Message-ID:  <199711151705.LAA02456@imdave.pr.mcs.net>

next in thread | raw e-mail | index | archive | help
> From: Doug White <dwhite@gdi.uoregon.edu>
> On Fri, 14 Nov 1997, Charles Owens wrote:
>
> > > > A 'du -ks /var' showed that only 11 out of 60 megs were in use, so I
> > > > _knew_ that there was plenty of free space.  But, df didn't think so, and
> > > > the kernel apparantly didn't think so either, as writes to /var still
> > > > produced a filesystem full error. 
> > > 
> > > Some process has a file that has been rm'ed open, likely.  The file is not
> > > actually deleted until the last process that has it open closes it.  Du will
> > > report the space as unused, df will report correctly.
> > 
> > Thanks!  Could you define "rm'd open" ?
>
> Under UNIX, files have a `link count' associated with them.  WHen you
> create a file on a filesystem, it gets one link to the FS. When a program
> opens a file, the link count is incremented.  When a program closes a file
> or you use the rm(1) command, the link count is reduced by one.  When the
> link count reaches 0, the index node (inode) is cleared, the disk's block
> free list is updated and the file is forgotten. 
>
> The problem you may be seeing is that although you deleted a file, some
> program still has the file open.  Even though the filesystem's link is
> gone, the link count is still >0, so the inode continues to exist, and so
> df(1) will count it (since it exists in the used block list) even though
> du(1) can't see it since it can't see it's directory entry.
>
A small correction to the terminology that could be confusing...
I'll try to be brief.

The term ``link count'' is generally used to refer to the count
maintained in the inode of the file system  -- it is used to count
the number of hard links to a file.  A ``ls -l'' shows this count.
The file system code in the kernel maintains an in-core copy of the
inode for each file that is open.

The kernel maintains a ``reference'' count in the ``struct file''
(sys/file.h, f_count) for each successful open(2) system call.
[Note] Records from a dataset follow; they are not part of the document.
-- ==== Sys2Proof/Laws/State.lean ====
section
/-! SUPPORT. What each update of the state does to each field: the field, or the value that it takes. -/

namespace Sys2Proof.Machine

/-! ### State.setCore -/

@[simp] theorem State.setCore_cycle (s : State) (c : Nat) (k : Core) : (s.setCore c k).cycle = s.cycle := rfl
@[simp] theorem State.setCore_turn (s : State) (c : Nat) (k : Core) : (s.setCore c k).turn = s.turn := rfl
@[simp] theorem State.setCore_cursor (s : State) (c : Nat) (k : Core) : (s.setCore c k).cursor = s.cursor := rfl
@[simp] theorem State.setCore_order (s : State) (c : Nat) (k : Core) : (s.setCore c k).order = s.order := rfl
@[simp] theorem State.setCore_issuing (s : State) (c : Nat) (k : Core) : (s.setCore c k).issuing = s.issuing := rfl
@[simp] theorem State.setCore_agenda (s : State) (c : Nat) (k : Core) : (s.setCore c k).agenda = s.agenda := rfl
@[simp] theorem State.setCore_fresh (s : State) (c : Nat) (k : Core) : (s.setCore c k).fresh = s.fresh := rfl
@[simp] theorem State.setCore_mem (s : State) (c : Nat) (k : Core) : (s.setCore c k).mem = s.mem := rfl
@[simp] theorem State.setCore_hostMem (s : State) (c : Nat) (k : Core) : (s.setCore c k).hostMem = s.hostMem := rfl
@[simp] theorem State.setCore_poisoned (s : State) (c : Nat) (k : Core) : (s.setCore c k).poisoned = s.poisoned := rfl
@[simp] theorem State.setCore_cores (s : State) (c : Nat) (k : Core) : (s.setCore c k).cores = Table.set s.cores c k := rfl
@[simp] theorem State.setCore_contexts (s : State) (c : Nat) (k : Core) : (s.setCore c k).contexts = s.contexts := rfl
@[simp] theorem State.setCore_dieTlb (s : State) (c : Nat) (k : Core) : (s.setCore c k).dieTlb = s.dieTlb := rfl
@[simp] theorem State.setCore_shootdowns (s : State) (c : Nat) (k : Core) : (s.setCore c k).shootdowns = s.shootdowns := rfl
@[simp] theorem State.setCore_front (s : State) (c : Nat) (k : Core) : (s.setCore c k).front = s.front := rfl
@[simp] theorem State.setCore_security (s : State) (c : Nat) (k : Core) : (s.setCore c k).security = s.security := rfl
@[simp] theorem State.setCore_dbg (s : State) (c : Nat) (k : Core) : (s.setCore c k).dbg = s.dbg := rfl
@[simp] theorem State.setCore_links (s : State) (c : Nat) (k : Core) : (s.setCore c k).links = s.links := rfl

/-! ### State.modCore -/

@[simp] theorem State.modCore_cycle (s : State) (c : Nat) (f : Core → Core) : (s.modCore c f).cycle = s.cycle := rfl
@[simp] theorem State.modCore_turn (s : State) (c : Nat) (f : Core → Core) : (s.modCore c f).turn = s.turn := rfl
@[simp] theorem State.modCore_cursor (s : State) (c : Nat) (f : Core → Core) : (s.modCore c f).cursor = s.cursor := rfl
@[simp] theorem State.modCore_order (s : State) (c : Nat) (f : Core → Core) : (s.modCore c f).order = s.order := rfl
@[simp] theorem State.modCore_issuing (s : State) (c : Nat) (f : Core → Core) : (s.modCore c f).issuing = s.issuing := rfl
@[simp] theorem State.modCore_agenda (s : State) (c : Nat) (f : Core → Core) : (s.modCore c f).agenda = s.agenda := rfl
@[simp] theorem State.modCore_fresh (s : State) (c : Nat) (f : Core → Core) : (s.modCore c f).fresh = s.fresh := rfl
@[simp] theorem State.modCore_mem (s : State) (c : Nat) (f : Core → Core) : (s.modCore c f).mem = s.mem := rfl
@[simp] theorem State.modCore_hostMem (s : State) (c : Nat) (f : Core → Core) : (s.modCore c f).hostMem = s.hostMem := rfl
@[simp] theorem State.modCore_poisoned (s : State) (c : Nat) (f : Core → Core) : (s.modCore c f).poisoned = s.poisoned := rfl
@[simp] theorem State.modCore_cores (s : State) (c : Nat) (f : Core → Core) : (s.modCore c f).cores = Table.set s.cores c (f (s.core c)) := rfl
@[simp] theorem State.modCore_contexts (s : State) (c : Nat) (f : Core → Core) : (s.modCore c f).contexts = s.contexts := rfl
@[simp] theorem State.modCore_dieTlb (s : State) (c : Nat) (f : Core → Core) : (s.modCore c f).dieTlb = s.dieTlb := rfl
@[simp] theorem State.modCore_shootdowns (s : State) (c : Nat) (f : Core → Core) : (s.modCore c f).shootdowns = s.shootdowns := rfl
@[simp] theorem State.modCore_front (s : State) (c : Nat) (f : Core → Core) : (s.modCore c f).front = s.front := rfl
@[simp] theorem State.modCore_security (s : State) (c : Nat) (f : Core → Core) : (s.modCore c f).security = s.security := rfl
@[simp] theorem State.modCore_dbg (s : State) (c : Nat) (f : Core → Core) : (s.modCore c f).dbg = s.dbg := rfl
@[simp] theorem State.modCore_links (s : State) (c : Nat) (f : Core → Core) : (s.modCore c f).links = s.links := rfl

/-! ### State.modGroup -/

@[simp] theorem State.modGroup_cycle (s : State) (r : GroupRef) (f : Group → Group) : (s.modGroup r f).cycle = s.cycle := rfl
@[simp] theorem State.modGroup_turn (s : State) (r : GroupRef) (f : Group → Group) : (s.modGroup r f).turn = s.turn := rfl
@[simp] theorem State.modGroup_cursor (s : State) (r : GroupRef) (f : Group → Group) : (s.modGroup r f).cursor = s.cursor := rfl
@[simp] theorem State.modGroup_order (s : State) (r : GroupRef) (f : Group → Group) : (s.modGroup r f).order = s.order := rfl
@[simp] theorem State.modGroup_issuing (s : State) (r : GroupRef) (f : Group → Group) : (s.modGroup r f).issuing = s.issuing := rfl
@[simp] theorem State.modGroup_agenda (s : State) (r : GroupRef) (f : Group → Group) : (s.modGroup r f).agenda = s.agenda := rfl
@[simp] theorem State.modGroup_fresh (s : State) (r : GroupRef) (f : Group → Group) : (s.modGroup r f).fresh = s.fresh := rfl
@[simp] theorem State.modGroup_mem (s : State) (r : GroupRef) (f : Group → Group) : (s.modGroup r f).mem = s.mem := rfl
@[simp] theorem State.modGroup_hostMem (s : State) (r : GroupRef) (f : Group → Group) : (s.modGroup r f).hostMem = s.hostMem := rfl
@[simp] theorem State.modGroup_poisoned (s : State) (r : GroupRef) (f : Group → Group) : (s.modGroup r f).poisoned = s.poisoned := rfl
@[simp] theorem State.modGroup_contexts (s : State) (r : GroupRef) (f : Group → Group) : (s.modGroup r f).contexts = s.contexts := rfl
@[simp] theorem State.modGroup_dieTlb (s : State) (r : GroupRef) (f : Group → Group) : (s.modGroup r f).dieTlb = s.dieTlb := rfl
@[simp] theorem State.modGroup_shootdowns (s : State) (r : GroupRef) (f : Group → Group) : (s.modGroup r f).shootdowns = s.shootdowns := rfl
@[simp] theorem State.modGroup_front (s : State) (r : GroupRef) (f : Group → Group) : (s.modGroup r f).front = s.front := rfl
@[simp] theorem State.modGroup_security (s : State) (r : GroupRef) (f : Group → Group) : (s.modGroup r f).security = s.security := rfl
@[simp] theorem State.modGroup_dbg (s : State) (r : GroupRef) (f : Group → Group) : (s.modGroup r f).dbg = s.dbg := rfl
@[simp] theorem State.modGroup_links (s : State) (r : GroupRef) (f : Group → Group) : (s.modGroup r f).links = s.links := rfl
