-- ==== Sys2Proof/Tests/Slice0.lean ====
section
/-! SUPPORT. Small tests: what the well-formedness checks refuse, words written out from the encoding tables of 03 and 04,
single steps with results worked out by hand from the spec, and states that meet the hypotheses of the claims. -/

set_option Elab.async false

open Sys2Proof Sys2Proof.Machine

namespace Sys2Proof.Tests

/-! ### Fields and states -/

/-- A short form with nothing set. -/
def sf : ShortFields := { u := false, d := 0, a := 0, b := 0, lit := none }

/-- A long form with nothing set but predicate p7. -/
def lf : LongFields :=
  { mod := 0, u := false, d := 0, a := 0, b := 0, c := 0, nwb := false, la := false, lb := false, lc := false, ext := 0
    oce := false, oci := 0, pn := false, ps := 7, lit := none }

/-- A register that holds one word in every lane. -/
def reg (w : Word) : VReg := ⟨Lanes.splat w, false⟩

/-- A register that holds `w + l` in lane `l`. -/
def ramp (w : Word) : VReg := ⟨Lanes.ofFn (fun l => w + BitVec.ofNat 32 l), false⟩

/-- The address through which the tables of `base` map a byte of the first 64 GiB for reads and writes. -/
def va (pa : Nat) : DWord := BitVec.ofNat 64 (0xFF00001000000000 + pa)

/-- A group with v1 to v12 allocated, two of them a mapped address, and 256 of 4096 bytes of stack in use. -/
def group : Group :=
  { placedGroup with
    v := [(1, ramp 5), (2, reg 3), (3, reg 0x40000000), (4, reg 0x00010000), (5, reg 0xFF000010), (6, reg 0x00010100),
          (7, reg 0xFF000010), (8, reg 1), (9, reg 0), (10, reg 0x80000000), (11, reg 0x3F800000), (12, reg 0)]
    sp := 256, limit := 4096, privateBase := va 0x40000 }

/-- Its team: four slots would fit, with berths, rings and scratchpad. -/
def team : Team :=
  { placedTeam with scratchBytes := 4096, berthCount := 8, ringCount := 4, foot := 60 }

/-- The placed state with this group and this team and the leaf of `va`, in the turn in which the group issues. -/
def base : State :=
  let s := ((State.reset.placeWord 0 0).modGroup ⟨0, 0⟩ (fun _ => group)).modTeam ⟨0, 0⟩ (fun _ => team)
  { s with mem := Memory.writeNum s.mem (placedTable + 8) 8 0x1EF }

/-- The base state with the group changed. -/
def withGroup (f : Group → Group) : State := base.modGroup ⟨0, 0⟩ f

/-- The base state with the team changed. -/
def withTeam (f : Team → Team) : State := base.modTeam ⟨0, 0⟩ f

/-- The base state with core 0 changed. -/
def withCore (f : Core → Core) : State := base.modCore 0 f

/-- Is `Ready` met, by an issue of which `P` holds? -/
def readyAt (s : State) (op : Op) (f : LongFields) (P : Issue → Bool) : Bool :=
  (s.group? s.issuing).isSome && match s.prepare op f with | .ok x => P x | .error _ => false

/-- Is `ReadyWith` met, by an issue of which `P` holds? -/
def readyWithAt (s : State) (op : Op) (f : LongFields) (idle : Idle) (mid : Issue → Attempt Unit) (P : Issue → Bool) :
    Bool :=
  (s.group? s.issuing).isSome && match s.prepareWith op f idle mid with | .ok x => x.acts && P x | .error _ => false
The two counts are not related.

In order for a file to be deleted, both counts must be zero.  When
a file is closed, the reference count drops by one.  When an
unlink(2) -- rm uses unlink -- is done, the link count drops by
one.  Only when both counts are zero will the file system code
actually delete the file by adding the blocks formerly used by the
file's data back to the free space blocks on the file system.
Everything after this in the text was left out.